In accordance to the physiological PI3K-AKT activity, we revealed low sensitivity of BLs to AKT inhibitors. These data are in line with the reported low sensitivity of the cell lines Raji, Ramos, and Daudi to the AKT inhibitor MK-2206 [49]. Similarly, BL cell lines appeared to be less sensitive to the AKT inhibitor GSK690693 than other NHLs and acute lymphoblastic leukemia cell lines [50].

To understand a role of the maintenance of PI3K-AKT activity at physiological levels, we used two different genetic models for pathway hyperactivation. In one approach we overexpressed the constitutively active version of AKT (myrAKT) in BL cell lines. MyrAKT mediates a supra-physiological activation of this pathway and induces apoptosis even in BCR-ABL1-dependent B cell acute leukemia in which constitutive activation of PI3K-AKT is an important oncogenic event. Our data support the assumption of the sensitivity of B-lineage neoplasia to very high levels of PI3K-AKT activation [51]. It is conceivable that known mechanisms of AKT hyperactivation-induced cell death including activation of TP53 and repression of oxidative phosphorylation [52] are also active in BL. Interestingly, we observed the repression of DZ genes after AKT hyperactivation, which resembles the effect of constitutive PI3K activation in GC B cells in mice [6]. This is in line with the higher PI3K-AKT activity in LZ B cells than DZ B cells [5, 6].

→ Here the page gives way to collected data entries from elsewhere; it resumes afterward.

/-- Settles O33: a saturated pulse is in [0, 2047], where floor, truncation and the bits 10:3 are one value. -/
theorem saturationThenDutyScaling : Obligations.SaturationThenDutyScaling := by
  intro p acc
  obtain ⟨h0, h1⟩ := saturate_pulse_range p acc
  refine ⟨saturate_of_lt_floor, saturate_of_gt_ceiling, clamp_eq_self, ?_, ?_, dutyOf_eq_bits h0 h1⟩ <;>
    rw [dutyOf_saturate_toNat]
  · exact (Rat.floor_intCast_div_natCast _ 8).symm
  · exact (Int.tdiv_eq_ediv_of_nonneg h0).symm

/-! ### UPDATE and STOP as commands (R140, R141, R147, R148) -/

theorem exec_update_performed {s : State} (h : s.cfgDone = true) (cx cy cyaw thr : Half) :
    exec (.update cx cy cyaw thr) s = .next (s.drive .running s.chan (s.mix cx cy cyaw thr)) :=
  execUpdate_performed h

/-- Settles O16: a performed UPDATE drives `State.mix`, with the clamp read as the comparisons of R138. -/
theorem updatePerformed : Obligations.UpdatePerformed := by
  intro s cx cy cyaw thr
  refine ⟨execUpdate_ignored, fun hc => ?_⟩
  rw [exec_update_performed hc, State.mix, mixDuty, saturate_eq_cases]
  rfl

/-- Settles O18: a performed STOP drives STOP_DUTY. -/
theorem stopPerformed : Obligations.StopPerformed := fun _ => ⟨execStop_ignored, execStop_performed⟩

/-- Settles O17: neither command is performed, and R39 gives the registers of an unconfigured block. -/
theorem updateAndStopWhenUnconfiguredHaveNoEffect : Obligations.UpdateAndStopWhenUnconfiguredHaveNoEffect := by
  intro s cx cy cyaw thr hc
  refine ⟨execUpdate_ignored hc, execStop_ignored hc, fun hinv => ?_⟩
  obtain ⟨_, _, _, _, hmode, hduty⟩ := hinv.unconfigured hc
  exact ⟨hmode, hduty⟩

/-! ### The duty a performed UPDATE sends (R143, R145, R146, R153) -/

theorem State.mix_toNat (s : State) (cx cy cyaw thr : Half) :
    ((s.mix cx cy cyaw thr).toNat : Int) =
      saturate s.params (accumulate s.params.yawMode s.gainX s.gainY s.spin cx cy cyaw thr) / 8 :=
  dutyOf_saturate_toNat _ _

/-- Settles O34: the duty is an eighth of the saturated ACC. -/
theorem updateDutyStaysInRange : Obligations.UpdateDutyStaysInRange := by
  intro s cx cy cyaw thr hc
  refine ⟨_, exec_update_performed hc cx cy cyaw thr, rfl, ?_, ?_, fun h => ?_, fun h => ?_⟩ <;>
    rw [State.drive_duty, State.mix_toNat]
  · exact Int.ediv_le_ediv (by norm_num) (saturate_bounds _ _).1
  · exact Int.ediv_le_ediv (by norm_num) (saturate_bounds _ _).2
  · rw [saturate_of_gt_ceiling h]
  · rw [saturate_of_lt_floor h]

theorem accumulate_le_of_throttle_le {thr thr' : Half} (h : thr.toInt ≤ thr'.toInt) (m : YawMode)
    (gx gy spin cx cy cyaw : Half) :
    accumulate m gx gy spin cx cy cyaw thr ≤ accumulate m gx gy spin cx cy cyaw thr' := by
  simp only [accumulate_eq]
  omega

/-- Each stage after ACC is monotone, so the duty is (R145). -/
theorem mixDuty_le_of_throttle_le {thr thr' : Half} (h : thr.toInt ≤ thr'.toInt) (p : Params)
    (gx gy spin cx cy cyaw : Half) :
    mixDuty p gx gy spin cx cy cyaw thr ≤ mixDuty p gx gy spin cx cy cyaw thr' :=
  dutyOf_le (saturate_pulse_range p _).1 (clamp_mono (accumulate_le_of_throttle_le h _ _ _ _ _ _ _))
    (saturate_pulse_range p _).2

/-- Settles O35: both UPDATEs are performed, with the duties of `mixDuty_le_of_throttle_le`. -/
theorem throttleIsMonotone : Obligations.ThrottleIsMonotone := by
  intro s t t' cx cy cyaw thr thr' hc hle h h'
  cases (exec_update_performed hc cx cy cyaw thr).symm.trans h
  cases (exec_update_performed hc cx cy cyaw thr').symm.trans h'
  exact BitVec.le_def.mp (mixDuty_le_of_throttle_le hle s.params s.gainX s.gainY s.spin cx cy cyaw)

/-- Settles O36: the duty and the channel of a performed UPDATE read only the fields on which the two states agree. -/
theorem updateHasNoHistory : Obligations.UpdateHasNoHistory := by
  intro s s' cx cy cyaw thr hc hc' hparams hgx hgy hspin hchan
  have hmix : s.mix cx cy cyaw thr = s'.mix cx cy cyaw thr := by
    rw [State.mix, State.mix, hparams, hgx, hgy, hspin]
  refine ⟨_, _, exec_update_performed hc cx cy cyaw thr, exec_update_performed hc' cx cy cyaw thr, ?_⟩
  rw [← hmix, ← hchan]
  exact ⟨rfl, rfl, rfl, _, rfl, rfl⟩

/-! ### Commands of one clock edge (R144, R149, R107 to R109) -/

theorem eq_config_of_configOperands? {i : Instr} {ops : ConfigOperands} (h : i.configOperands? = some ops) :
    i = .config ops.chan ops.spin ops.mx ops.my := by
  cases i with
  | config chan spin mx my => cases h; rfl
  | _ => cases h

/-- The accepting edge of a word that is not a CONFIG about to be performed executes its command at once. -/
theorem clockEdge_eq_exec {s : State} {w : CmdWord} (hl : s.latch = none)
    (hw : ∀ chan spin mx my, decodeWord w = .config chan spin mx my →
      s.cfgDone = true ∨ f32val mx = none ∨ f32val my = none) :
    clockEdge ⟨false, true, w⟩ s = exec (decodeWord w) s.accept := by
  rw [clockEdge_accept hl]
  exact executeAtEdge_eq_exec fun ops hops =>
    configResult?_eq_none (hw _ _ _ _ (eq_config_of_configOperands? hops))

/-- Settles O54: the edge and the step both execute the command in the state that has accepted it; no command fills the
latch, and a CONFIG that is not performed answers that state. -/
theorem cycleLevelSingleEdgeCommands : Obligations.CycleLevelSingleEdgeCommands := by
  intro s t w rest hl hw
  refine ⟨?_, fun h => ?_, fun ⟨chan, spin, mx, my, hconfig⟩ => ?_⟩
  · rw [clockEdge_eq_exec (s := { s with inputs := rest }) hl hw,
      step_command (s := { s with inputs := .command w :: rest }) hl rfl]
    rfl
  · rw [clockEdge_eq_exec hl hw] at h
    exact t.cmdReady_false_eq_true_iff.mpr (exec_latch_eq_none h hl)
  · rw [clockEdge_eq_exec hl hw, hconfig]
    exact exec_config_ignored (s := s.accept) (hw _ _ _ _ hconfig) chan spin

end Sys2Proof.Machine
end

section
/-! PROOFS. The statements of 60_exceptions.md: every command, step and clock edge answers a next state (R180, R181),
and a reset edge discards a CONFIG in progress (R183, R201). -/

namespace Sys2Proof.Machine

/-! ### Nothing faults, nothing is refused (R180, R181) -/

/-- A CONFIG answers a next state, performed or not. -/
theorem exists_execConfig (chan : Byte) (spin : Half) (mx my : F32) (s : State) :
    ∃ t, execConfig chan spin mx my s = .next t := by
  cases hg : s.configResult? mx my with
  | some g => exact ⟨_, execConfig_performed hg⟩
  | none => exact ⟨_, execConfig_ignored hg⟩

/-- Every command answers a next state. -/
theorem exists_exec (i : Instr) (s : State) : ∃ t, exec i s = .next t := by
  cases i with
  | config chan spin mx my => exact exists_execConfig chan spin mx my s
  | update cx cy cyaw thr =>
    cases hc : s.cfgDone with
    | true => exact ⟨_, execUpdate_performed hc⟩
    | false => exact ⟨_, execUpdate_ignored hc⟩
  | stop =>
    cases hc : s.cfgDone with
    | true => exact ⟨_, execStop_performed hc⟩
    | false => exact ⟨_, execStop_ignored hc⟩
  | _ => exact ⟨s, rfl⟩

/-- A CONFIG answers a next state at its accepting edge, also when it needs further edges. -/
theorem exists_beginConfig (s : State) (ops : ConfigOperands) : ∃ t, s.beginConfig ops = .next t := by
  unfold State.beginConfig
  split
  · exact ⟨_, rfl⟩
  · exact exists_execConfig ops.chan ops.spin ops.mx ops.my s

/-- Every command answers a next state at its accepting edge. -/
theorem exists_executeAtEdge (s : State) (i : Instr) : ∃ t, s.executeAtEdge i = .next t := by
  unfold State.executeAtEdge
  split
  · exact exists_beginConfig s _
  · exact exists_exec i s

/-- A step that finds a CONFIG in progress and no reset edge completes the CONFIG. -/
theorem step_busy {s : State} {c : ConfigInFlight} (hl : s.latch = some c) (hi : ∀ rest, s.inputs ≠ .reset :: rest) :
    step s = .next (s.endCycle.finishConfig c) := by
  unfold step
  match hs : s.inputs with
  | .reset :: rest => exact absurd hs (hi rest)
  | .command _ :: _ => rw [hl]
  | [] => rw [hl]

We found that overexpression of myrAKT in BL was associated with IKKB- and IKKA-dependent RELA phosphorylation and NF-κB activation. Given that AKT activates NF-κB by IKK phosphorylation [53], this finding is not surprising. Interestingly, the NF-κB signature is repressed in BL in comparison with ABC- and even with GCB-DLBCL [9]. Given that active PI3K-AKT can induce the NF-κB pathway, this is further arguing against the hypothesis of AKT-hyperactivation in BL. The low NF-κB activity might facilitate BL survival because NF-κB activation represses MYC-driven lymphomagenesis and is toxic for BL cell lines [12, 54]. Importantly, NF-κB can potentiate PI3K-AKT activity, e.g., by suppression of PTEN [55] creating a self-amplifying circuit. We conclude that maintenance of the PI3K-AKT activity at physiological levels represents the addiction of BLs to the GC DZ B cell survival and proliferation programme.

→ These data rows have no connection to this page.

-- ==== Sys2Proof/Machine/Dispatch.lean ====
section
/-! DEFINITION. The execute part of a step (rule R124): one arm per instruction. -/

namespace Sys2Proof.Machine

def exec (i : Instr) (s : State) : Host.Outcome State Fault Refusal :=
  match i with
  | .cls => Sys2Proof.Machine.execCls s
  | .ret => Sys2Proof.Machine.execRet s
  | .jp addr => Sys2Proof.Machine.execJp addr s
  | .call addr => Sys2Proof.Machine.execCall addr s
  | .seImm x nn => Sys2Proof.Machine.execSeImm x nn s
  | .sneImm x nn => Sys2Proof.Machine.execSneImm x nn s
  | .seReg x y => Sys2Proof.Machine.execSeReg x y s
  | .ldImm x nn => Sys2Proof.Machine.execLdImm x nn s
  | .addImm x nn => Sys2Proof.Machine.execAddImm x nn s
  | .ldReg x y => Sys2Proof.Machine.execLdReg x y s
  | .orReg x y => Sys2Proof.Machine.execOrReg x y s
  | .andReg x y => Sys2Proof.Machine.execAndReg x y s
  | .xorReg x y => Sys2Proof.Machine.execXorReg x y s
  | .addReg x y => Sys2Proof.Machine.execAddReg x y s
  | .subReg x y => Sys2Proof.Machine.execSubReg x y s
  | .shr x y => Sys2Proof.Machine.execShr x y s
  | .subnReg x y => Sys2Proof.Machine.execSubnReg x y s
  | .shl x y => Sys2Proof.Machine.execShl x y s
  | .ldI addr => Sys2Proof.Machine.execLdI addr s
  | .jpV0 addr => Sys2Proof.Machine.execJpV0 addr s
  | .rnd x nn => Sys2Proof.Machine.execRnd x nn s
  | .drw x y n => Sys2Proof.Machine.execDrw x y n s
  | .skp x => Sys2Proof.Machine.execSkp x s
  | .sknp x => Sys2Proof.Machine.execSknp x s
  | .getDT x => Sys2Proof.Machine.execGetDT x s
  | .waitKey x => Sys2Proof.Machine.execWaitKey x s
  | .setDT x => Sys2Proof.Machine.execSetDT x s
  | .setST x => Sys2Proof.Machine.execSetST x s
  | .addI x => Sys2Proof.Machine.execAddI x s
  | .ldFont x => Sys2Proof.Machine.execLdFont x s
  | .ldBcd x => Sys2Proof.Machine.execLdBcd x s
  | .storeRegs x => Sys2Proof.Machine.execStoreRegs x s
  | .loadRegs x => Sys2Proof.Machine.execLoadRegs x s
  | .unrecognised w => Sys2Proof.Machine.execUnrecognised w s

end Sys2Proof.Machine
end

We identified PTEN as an essential survival factor regulating the PI3K and IKK activities in BL. This finding again contradicts the common view of PTEN as a tumour suppressor in BL [1, 18]. Although PTEN mutations are rare in BL in comparison with GCB-DLBCLs [11, 25, 56, 57] and its expression can be identified by immunohistochemistry in most BL samples [58], it was suggested that miR-17-92HG-dependent PTEN repression activates PI3K-AKT in BL. However, this hypothesis has never been directly experimentally addressed. Moreover, fine-tuning of MYC as the main function of miR-17-92HG was described in another study [59]. Given that microRNAs act rather as rheostat than as a switch in regulation of protein expression, one might assume that miR-17-92HG is involved in tight regulation of PTEN in BL, but our data on the insensitivity of BL cell lines to PTEN overexpression also question this assumption.

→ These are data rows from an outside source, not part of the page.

/-- A run of one step or more goes on from the state its first step answers. -/
theorem exists_step_of_runs_succ {n : Nat} {s t : State} (h : runs (n + 1) s t) :
    ∃ u, step s = .next u ∧ runs n u t := by
  cases hs : step s with
  | next u => exact ⟨u, rfl, (run_succ_of_next hs n).symm.trans h⟩
  | fault f => cases (run_succ_of_fault hs n).symm.trans h
  | refused r => cases (run_succ_of_refused hs n).symm.trans h

/-- Settles O15: the first step already stops the run. -/
theorem haltedMachineTakesNoStep : Obligations.HaltedMachineTakesNoStep :=
  ⟨fun _ _ n hf => run_succ_of_fault (step_halted hf) n, fun _ n hf hs => run_succ_of_refused (step_ended hf hs) n⟩

/-- A run that ends with no fault latched began with none: a latched fault stops the next step (R234). -/
theorem runs_fault_eq_none {n : Nat} {s t : State} (h : runs n s t) (ht : t.fault = none) : s.fault = none := by
  cases n with
  | zero => cases h; exact ht
  | succ n =>
    obtain ⟨u, hu, _⟩ := exists_step_of_runs_succ h
    exact (step_next.mp hu).1

/-- Settles O18, by induction on the number of steps, each of which adds one. -/
theorem stepsAndTicksAddUp : Obligations.StepsAndTicksAddUp := by
  intro n
  induction n with
  | zero =>
    intro s t hlt h _
    cases h
    exact ⟨rfl, hlt⟩
  | succ n ih =>
    intro s t hlt h ht
    obtain ⟨u, hu, hrest⟩ := exists_step_of_runs_succ h
    obtain ⟨hone, hult⟩ := step_adds_one hlt hu (runs_fault_eq_none hrest ht)
    obtain ⟨hmany, htlt⟩ := ih u t hult hrest ht
    exact ⟨by omega, htlt⟩

/-! ## The tick -/

/-- A tick writes the keypad latch, the timers and the frame number (R129). -/
theorem onlyWrites.tick {changed : List Part} {s t : State} (h : onlyWrites changed s t) (keys : BitVec 16)
    (hkey : .key ∈ changed := by simp) (hdt : .dt ∈ changed := by simp) (hst : .st ∈ changed := by simp)
    (hfr : .frames ∈ changed := by simp) : onlyWrites changed s (tick keys t) := by
  intro p hp
  cases p with
  | key => exact absurd hkey hp
  | dt => exact absurd hdt hp
  | st => exact absurd hst hp
  | frames => exact absurd hfr hp
  | _ => exact h _ hp

/-- Settles O16, by the law of one timer and the frame of the tick. -/
theorem tickLatchesKeysAndCountsDown : Obligations.TickLatchesKeysAndCountsDown := by
  intro keys s
  have hframe : onlyWrites [.key, .dt, .st, .frames] s (tick keys s) := (onlyWrites.refl _ s).tick keys
  exact ⟨fun _ _ => rfl, toNat_timerTick s.dt, toNat_timerTick s.st, beq_self_eq_true _, hframe.onlyChanged⟩

end Sys2Proof.Machine

/-! # Control transfer (section 41 of the spec): jumps, call and return -/

namespace Sys2Proof.Machine

/-! ## The frame of a transfer that raises no fault -/

/-- A part that was listed and kept its value after all need not be listed. -/
theorem onlyWrites.erase {changed : List Part} {s t : State} (h : onlyWrites changed s t) {p : Part}
    (hp : p.kept s t) : onlyWrites (changed.erase p) s t := by
  intro q hq
  by_cases hqp : q = p
  · exact hqp ▸ hp
  · exact h q fun hmem => hq ((List.mem_erase_of_ne hqp).mpr hmem)

/-! ## Jumps -/

/-- Settles O29: the target is `addr` zero-extended, and the frame of `1NNN` lists `pc` alone. -/
theorem jumpGoesToItsAddress : Obligations.JumpGoesToItsAddress :=
  fun addr _ => ⟨_, rfl, toNat_addrWord addr, (exec_onlyWrites (i := .jp addr) rfl).onlyChanged⟩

We revealed obvious similarities between the effects of myrAKT overexpression and PTEN knockdown. Both treatments increased AKT and IKK-NF-κB activities and decreased expression of the DZ marker CXCR4 and proto-oncogene MYB. In fact, we were able to reproduce the negative effects of PTEN knockdown and PI3K hyperactivation on DZ B lymphocytes [6] in BL cell lines. Of note, the dependency on PTEN expression is not unique. Genetic depletion of PTEN also inhibits leukemogenesis and induces apoptosis in BCR1-ABL-dependent pre-B-ALL [52].

We conclude that the PTEN-PI3K-AKT axis activity needs to be tightly controlled and maintained at physiological level in the oncogenic programme of BL.